STORED DATA below:

-- ==== Sys2Proof/Machine/Ops.lean ====
section
/-! DEFINITION. The operations the commands share: sparse tables, saturating counts, the Provisional Pool's records, the slot states and their passages (chapter 2), the
Run List (chapter 1), the answering of cells and requests, and the entry to FAULTED. -/

namespace Sys2Proof.Machine

/-! ### Sparse tables -/

/-- The value under a number, if one is listed. -/
def tableGet {α : Type} : Table α → Nat → Option α
  | [], _ => none
  | (k, v) :: t, n => if k = n then some v else tableGet t n

/-- A value is put under a number. -/
def tablePut {α : Type} : Table α → Nat → α → Table α
  | [], n, x => [(n, x)]
  | (k, v) :: t, n, x =>
    if n < k then (n, x) :: (k, v) :: t
    else if n = k then (n, x) :: t
    else (k, v) :: tablePut t n x

/-- What stands under a number is removed. -/
def tableErase {α : Type} : Table α → Nat → Table α
  | [], _ => []
  | (k, v) :: t, n => if k = n then t else (k, v) :: tableErase t n

/-- The canonical form of a table: numbers strictly rising. -/
abbrev tableWf {α : Type} (t : Table α) : Prop := List.Pairwise (fun a b => a.1 < b.1) t

/-- The least number not listed in a table whose numbers rise from `n` on. -/
def leastFree {α : Type} : Table α → Nat → Nat
  | [], n => n
  | (k, _) :: t, n => if k = n then leastFree t (n + 1) else n

/-- A vector with a function applied to each item. -/
def mapVector {α β : Type} {n : Nat} (f : α → β) (v : Vector α n) : Vector β n := ⟨⟨v.toArray.toList.map f⟩, by simp⟩

/-! ### Counts that hold at their limit (R43, R76) -/

/-- A 48-bit count. -/
def sat48 (n : Nat) : Nat := min n (2 ^ 48 - 1)

/-- A 32-bit count. -/
def sat32 (n : Nat) : Nat := min n (2 ^ 32 - 1)

/-- The engine statistics are changed. -/
def State.editStats (s : State) (f : EngineStats → EngineStats) : State :=
  { s with index := { s.index with stats := f s.index.stats } }

/-! ### Provisional records -/

/-- The record under a number, if it is in use (R93). -/
def State.record (s : State) (r : Nat) : Option PoolRecord := tableGet s.pool r

/-- A record is replaced. -/
def State.setRecord (s : State) (r : Nat) (p : PoolRecord) : State := { s with pool := tablePut s.pool r p }

/-- A record becomes free; it then holds nothing (R93). -/
def State.freeRecord (s : State) (r : Nat) : State := { s with pool := tableErase s.pool r }

/-- A record in use is changed; a free one stays free. -/
def State.editRecord (s : State) (r : Nat) (f : PoolRecord → PoolRecord) : State :=
  match s.record r with
  | some p => s.setRecord r (f p)
  | none => s

/-- A record is given up for withdrawal: a WITHDRAW for it joins the tail of the withdrawal source (R106). -/
def State.issueWithdraw (s : State) (r : Nat) : State :=
  let s := s.editRecord r fun p => { p with disp := .withdrawing }
  { s with index := { s.index with withdrawal := s.index.withdrawal ++ [r] } }

/-- A record leaves a provisional list, and the provisional count falls by one for it (R96). -/
def Slot.dropProv (c : Slot) (r : Nat) : Slot :=
  { c with provList := c.provList.filter fun q => q != r, provCount := c.provCount - c.provList.count r }

/-! ### Writes of the device half -/

/-- The Consumed Offset is written (R46); what was written last is kept. -/
def State.writeConsumed (s : State) (i : SlotNo) : State :=
  if s.mayWrite then (s.editSlot i fun c => { c with shown := c.consumed }).post [.slotConsumed i (s.slot i).consumed] else s

/-- A slot changes state: the Consumed Offset and then the State are written (R46).
DESIGN CHOICE (log entry 29): the other fields that the change has written stand before the Consumed Offset. -/
def State.setSlotState (s : State) (i : SlotNo) (st : SlotState) : State :=
  ((s.editSlot i fun c => { c with state := st }).writeConsumed i).post [.slotState i st]

/-! ### ACTIVE, HELD and STALLED (R26) -/

/-- The slot is ACTIVE, HELD or STALLED. -/
def SlotState.isOpen : SlotState → Bool
  | .active | .held | .stalled => true
  | .free | .settling | .closed | .aborting | .aborted => false

/-- The slot is ACTIVE, HELD, STALLED or SETTLING (R29, R40, R48). -/
def SlotState.isLive : SlotState → Bool
  | .active | .held | .stalled | .settling => true
  | .free | .closed | .aborting | .aborted => false

/-- The state R26 gives a slot that is ACTIVE, HELD or STALLED. -/
def Slot.decided (c : Slot) : SlotState :=
  match c.pending with
  | [] => .active
  | p :: _ =>
    match p.cond with
    | .held _ => .held
    | .resolved _ _ _ => if c.written - c.taken = c.areaSize then .stalled else .active
    | .looking => .active

/-- The Context Store decides the state of an open slot again (R26). -/
def State.decideState (s : State) (i : SlotNo) : State :=
  let c := s.slot i
  if c.state.isOpen ∧ c.decided ≠ c.state then s.setSlotState i c.decided else s

/-! ### Settling, closing and the end of an abort -/

/-- The passage to CLOSED where its two conditions hold: the snapshot, then the state (R28, R45).
DESIGN CHOICE (log entry 29): the snapshot stands before the Consumed Offset. -/
def State.tryClose (s : State) (i : SlotNo) : State :=
  let c := s.slot i
  if c.state = .settling ∧ c.stored = c.written ∧ c.inflight = 0 then
    (s.post [.slotStats i c.stats]).setSlotState i .closed
  else s

/-- The passage to SETTLING where its conditions hold, and from there to CLOSED where those hold (R27, R28). -/
def State.trySettle (s : State) (i : SlotNo) : State :=
  let c := s.slot i
  if c.state.isOpen ∧ c.chunker.finished ∧ c.pending = [] then (s.setSlotState i .settling).tryClose i else s

/-- The passage to ABORTED of an ABORTING slot whose in-flight count is 0: the snapshot, then the state (R32, R45).
DESIGN CHOICE (log entry 29): the snapshot stands before the Consumed Offset. -/
def State.tryAborted (s : State) (i : SlotNo) : State :=
  let c := s.slot i
  if c.state = .aborting ∧ c.inflight = 0 then (s.post [.slotStats i c.stats]).setSlotState i .aborted else s

/-- The in-flight operation count falls by one, and an ABORTING slot it brings to 0 passes to ABORTED (R31, R32). -/
def State.dropInflight (s : State) (i : SlotNo) : State :=
  (s.editSlot i fun c => { c with inflight := c.inflight - 1 }).tryAborted i

/-! ### Eligibility and the Run List (R16, R17) -/

/-- The head of the Feed Queue is usable: it holds the byte at the Consumed Offset (R52). -/
def Slot.headUsable (c : Slot) : Bool :=
  match c.feed with
  | [] => false
  | g :: _ => decide (g.offset ≤ c.consumed)

/-- A final chunk is due (R7, R16). -/
def Slot.finalDue (c : Slot) : Bool := c.final == some c.consumed && decide (0 < c.chunker.len)

/-- The stream is eligible for chunking (R16). -/
def Slot.eligible (c : Slot) : Bool :=
  c.state.isOpen && !c.chunker.finished && decide (c.pending.length < 8) && (c.headUsable || c.finalDue)

/-- A lane works the slot (R15). -/
def State.worked (s : State) (i : SlotNo) : Bool :=
  s.lanes.toList.any fun l => match l.turn with
    | some t => t.slot == i
    | none => false

/-- The slot joins the tail of the Run List if it is eligible, not on the list and not being worked (R17). -/
def State.joinRun (s : State) (i : SlotNo) : State :=
  if (s.slot i).eligible && !s.runList.contains i && !s.worked i then { s with runList := s.runList ++ [i] } else s

/-! ### Entry to ABORTING (R22, R30, R56) -/

/-- The removals that an abort asks the Pool for: one for each HELD pending chunk (R30, R101). -/
def Slot.removals (c : Slot) (i : SlotNo) : List Removal :=
  c.pending.filterMap fun p => match p.cond with
    | .held r => some { waiter := { slot := i, ordinal := p.ordinal }, record := r }
    | .looking | .resolved _ _ _ => none

/-- The context of a stream that enters ABORTING: no segment, no pending chunk, no listed record (R30, R56). -/
def Slot.aborted (c : Slot) (reason : AbortReason) : Slot :=
  { c with
    state := .aborting, reason := some reason, feed := [], pending := [], provList := [],
    provCount := c.provCount - c.provList.length,
    cells := mapVector (fun r => { r with queued := none }) c.cells }

/-- The lanes' part of an abort: the slot leaves the Run List, a lane working it ends its turn, and its entries leave the Lookup Queue (R22). -/
def State.abandonLanes (s : State) (i : SlotNo) : State :=
  { s with
    runList := s.runList.filter fun j => j != i
    lookups := s.lookups.filter fun l => l.slot != i
    lanes := mapVector (fun l => match l.turn with
      | some t => if t.slot = i then { l with turn := none } else l
      | none => l) s.lanes }

/-- A slot that is ACTIVE, HELD, STALLED or SETTLING enters ABORTING; in any other state nothing is done (R29, R30).
The passage to ABORTED, where the count is 0, belongs to it.
DESIGN CHOICE (log entry 29): the Abort Reason is written before the Consumed Offset; R46 puts both before the State and gives no order between them. -/
def State.enterAborting (s : State) (i : SlotNo) (reason : AbortReason) : State :=
  let c := s.slot i
  if c.state.isLive then
    let s := s.abandonLanes i
    let s := { s with removals := s.removals ++ c.removals i }
    let s := s.setSlot i (c.aborted reason)
    let s := c.provList.foldl State.issueWithdraw s
    let s := s.post [.slotReason i (some reason)]
    ((s.writeConsumed i).post [.slotState i .aborting]).tryAborted i
  else s

/-- An abort as an event of its own (R30, R132).
DESIGN CHOICE (log entry 25): where the slot passes on to ABORTED in the same event, its conditions are decided once, at the event's end, and not at each passage. -/
def State.abortStream (s : State) (i : SlotNo) (reason : AbortReason) : State := s.endEvent ((s.enterAborting i reason).refresh i)

/-! ### Idle expiries that a tick has made due (R42) -/

/-- A tick has brought the slot's idle countdown to 0 and the expiry has not been taken: only an expiry leaves the countdown of a class with an Idle Limit at 0
(R41, R42). -/
def Slot.idleDue (c : Slot) : Bool := c.state.isLive && c.cls.idleLimit != 0 && c.idle == 0

/-- The slots, from number `n` on, whose idle expiry is due. -/
def dueFrom : List Slot → Nat → List SlotNo
  | [], _ => []
  | c :: cs, n => if c.idleDue then Fin.ofNat 1024 n :: dueFrom cs (n + 1) else dueFrom cs (n + 1)

/-- The slots whose idle expiry is due, in ascending number. -/
def State.dueSlots (s : State) : List SlotNo := dueFrom s.slots.toList 0

/-- A command begins with the expiries that a tick has made due, each an event of its own.
By R42 they come with the tick, so every later event takes them first: it meets the streams ABORTING (log entry 8).
Their writes, and those of all events before, have been issued (log entry 28). -/
def State.settled (s : State) : State := (s.dueSlots.foldl (fun s i => s.abortStream i .idle) s).begun

/-! ### Waiters and pending chunks -/

/-- The pending chunk of an ordinal takes a condition (R20). -/
def setCond (ordinal : Nat) (cond : ChunkCond) (ps : List PendingChunk) : List PendingChunk :=
  ps.map fun p => if p.ordinal = ordinal then { p with cond := cond } else p

/-- A waiter leaves its record's waiter list; a removal asked for it has nothing left to remove (R98, R101). -/
def State.dropWaiter (s : State) (r : Nat) (w : Waiter) : State :=
  let s := s.editRecord r fun p => { p with waiters := p.waiters.filter fun v => v != w }
  { s with removals := s.removals.filter fun m => m.waiter != w }

/-- The pending chunk becomes RESOLVED and the slot's state is decided again (R75, R100). -/
def State.resolveChunk (s : State) (i : SlotNo) (ordinal : Nat) (v : Verdict) (number : Nat) (cause : Cause) : State :=
  (s.editSlot i fun c => { c with pending := setCond ordinal (.resolved v number cause) c.pending }).decideState i

/-- A waiter leaves its list and is resolved: its chunk takes the outcome, or the outcome is dropped where its stream is ABORTING (R100). -/
def State.resolveWaiter (s : State) (r : Nat) (w : Waiter) (v : Verdict) (number : Nat) (cause : Cause) : State :=
  let s := s.dropWaiter r w
  let s := if (s.slot w.slot).state.isOpen then s.resolveChunk w.slot w.ordinal v number cause else s
  s.dropInflight w.slot

/-- A waiter of an ABORTING stream is discarded (R100, R107). -/
def State.discardWaiter (s : State) (r : Nat) (w : Waiter) : State :=
  (s.dropWaiter r w).dropInflight w.slot

/-! ### Answers -/

/-- A segment cell is answered: its Cell Status, then its Done Tag (R50). -/
def State.answerCell (s : State) (i : SlotNo) (cell : CellNo) (tag : Tag) (status : CellStatus) : State :=
  (s.editSlot i fun c => { c with cells := c.cells.set cell { done := tag, status := status, queued := none } }).post
    [.cellStatus i cell status, .cellTag i cell tag]

/-- A request is answered: its result operands, its status and its done tag, and its completion is handed to the Notice Unit.
In FAULTED it is not, and its record keeps its In-flight Tag (R157). -/
def State.answer (s : State) (cell : ReqNo) (status : Status) (result : Option ReqResult) : State :=
  if s.mayWrite then
    match (s.requests.get cell).inflight with
    | some tag =>
      let ws := (match result with
        | some r => [HostWrite.reqResult cell r]
        | none => []) ++ [.reqStatus cell status, .reqTag cell tag]
      ({ s with requests := s.requests.set cell { done := some tag, inflight := none } }.post ws).joinLevel s.header.requestLevel
    | none => s
  else s

/-! ### Turns and faults -/

/-- A lane is replaced. -/
def State.setLane (s : State) (n : LaneNo) (l : Lane) : State := { s with lanes := s.lanes.set n l }

/-- A lane ends its turn, and the slot joins the tail of the Run List if its stream is still eligible (R19). -/
def State.endTurn (s : State) (n : LaneNo) : State :=
  match (s.lanes.get n).turn with
  | none => s
  | some t => (s.setLane n { s.lanes.get n with turn := none }).joinRun t.slot

/-- The reads of a sweep that takes slots, and of an OPEN, that a fault or reset leaves with no block to take them. -/
def SweepUnit.readsOut (u : SweepUnit) : Nat :=
  match u.flight with
  | some (.slots _) => 1
  | some (.requests ({ request := .openStream _ _ _ _ _, .. } :: _)) => 1
  | some (.requests _) => 0
  | none => 0

/-- The entry to FAULTED: the first cause stands, the Timebase stops, the remembered mark is cleared, the sweep ends without its end and every lane ends its turn
(R19, R23, R152, R155, R174). -/
def State.enterFaulted (s : State) (cause : FaultCause) : State :=
  if s.ctl.engine = .faulted then s else
    let lost := s.sweep.readsOut
    let s := { s with
      ctl := { s.ctl with engine := .faulted, faultCause := cause, starting := false }
      time := { s.time with running := false }
      sweep := { flight := none, remembered := false }
      port := { s.port with lostReads := s.port.lostReads + lost } }
    (List.finRange 32).foldl State.endTurn s

end Sys2Proof.Machine
end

End of STORED DATA.

* EXERCISE *
The lines above from the one containing "def Slot.eligible (c" through the one containing "DESIGN CHOICE (log entry 29): the Abort" are to be set down exactly, and no others.

* SOLUTION *
def Slot.eligible (c : Slot) : Bool :=
  c.state.isOpen && !c.chunker.finished && decide (c.pending.length < 8) && (c.headUsable || c.finalDue)

/-- A lane works the slot (R15). -/
def State.worked (s : State) (i : SlotNo) : Bool :=
  s.lanes.toList.any fun l => match l.turn with
    | some t => t.slot == i
    | none => false

/-- The slot joins the tail of the Run List if it is eligible, not on the list and not being worked (R17). -/
def State.joinRun (s : State) (i : SlotNo) : State :=
  if (s.slot i).eligible && !s.runList.contains i && !s.worked i then { s with runList := s.runList ++ [i] } else s

/-! ### Entry to ABORTING (R22, R30, R56) -/

/-- The removals that an abort asks the Pool for: one for each HELD pending chunk (R30, R101). -/
def Slot.removals (c : Slot) (i : SlotNo) : List Removal :=
  c.pending.filterMap fun p => match p.cond with
    | .held r => some { waiter := { slot := i, ordinal := p.ordinal }, record := r }
    | .looking | .resolved _ _ _ => none

/-- The context of a stream that enters ABORTING: no segment, no pending chunk, no listed record (R30, R56). -/
def Slot.aborted (c : Slot) (reason : AbortReason) : Slot :=
  { c with
    state := .aborting, reason := some reason, feed := [], pending := [], provList := [],
    provCount := c.provCount - c.provList.length,
    cells := mapVector (fun r => { r with queued := none }) c.cells }

/-- The lanes' part of an abort: the slot leaves the Run List, a lane working it ends its turn, and its entries leave the Lookup Queue (R22). -/
def State.abandonLanes (s : State) (i : SlotNo) : State :=
  { s with
    runList := s.runList.filter fun j => j != i
    lookups := s.lookups.filter fun l => l.slot != i
    lanes := mapVector (fun l => match l.turn with
      | some t => if t.slot = i then { l with turn := none } else l
      | none => l) s.lanes }

/-- A slot that is ACTIVE, HELD, STALLED or SETTLING enters ABORTING; in any other state nothing is done (R29, R30).
The passage to ABORTED, where the count is 0, belongs to it.
DESIGN CHOICE (log entry 29): the Abort Reason is written before the Consumed Offset; R46 puts both before the State and gives no order between them. -/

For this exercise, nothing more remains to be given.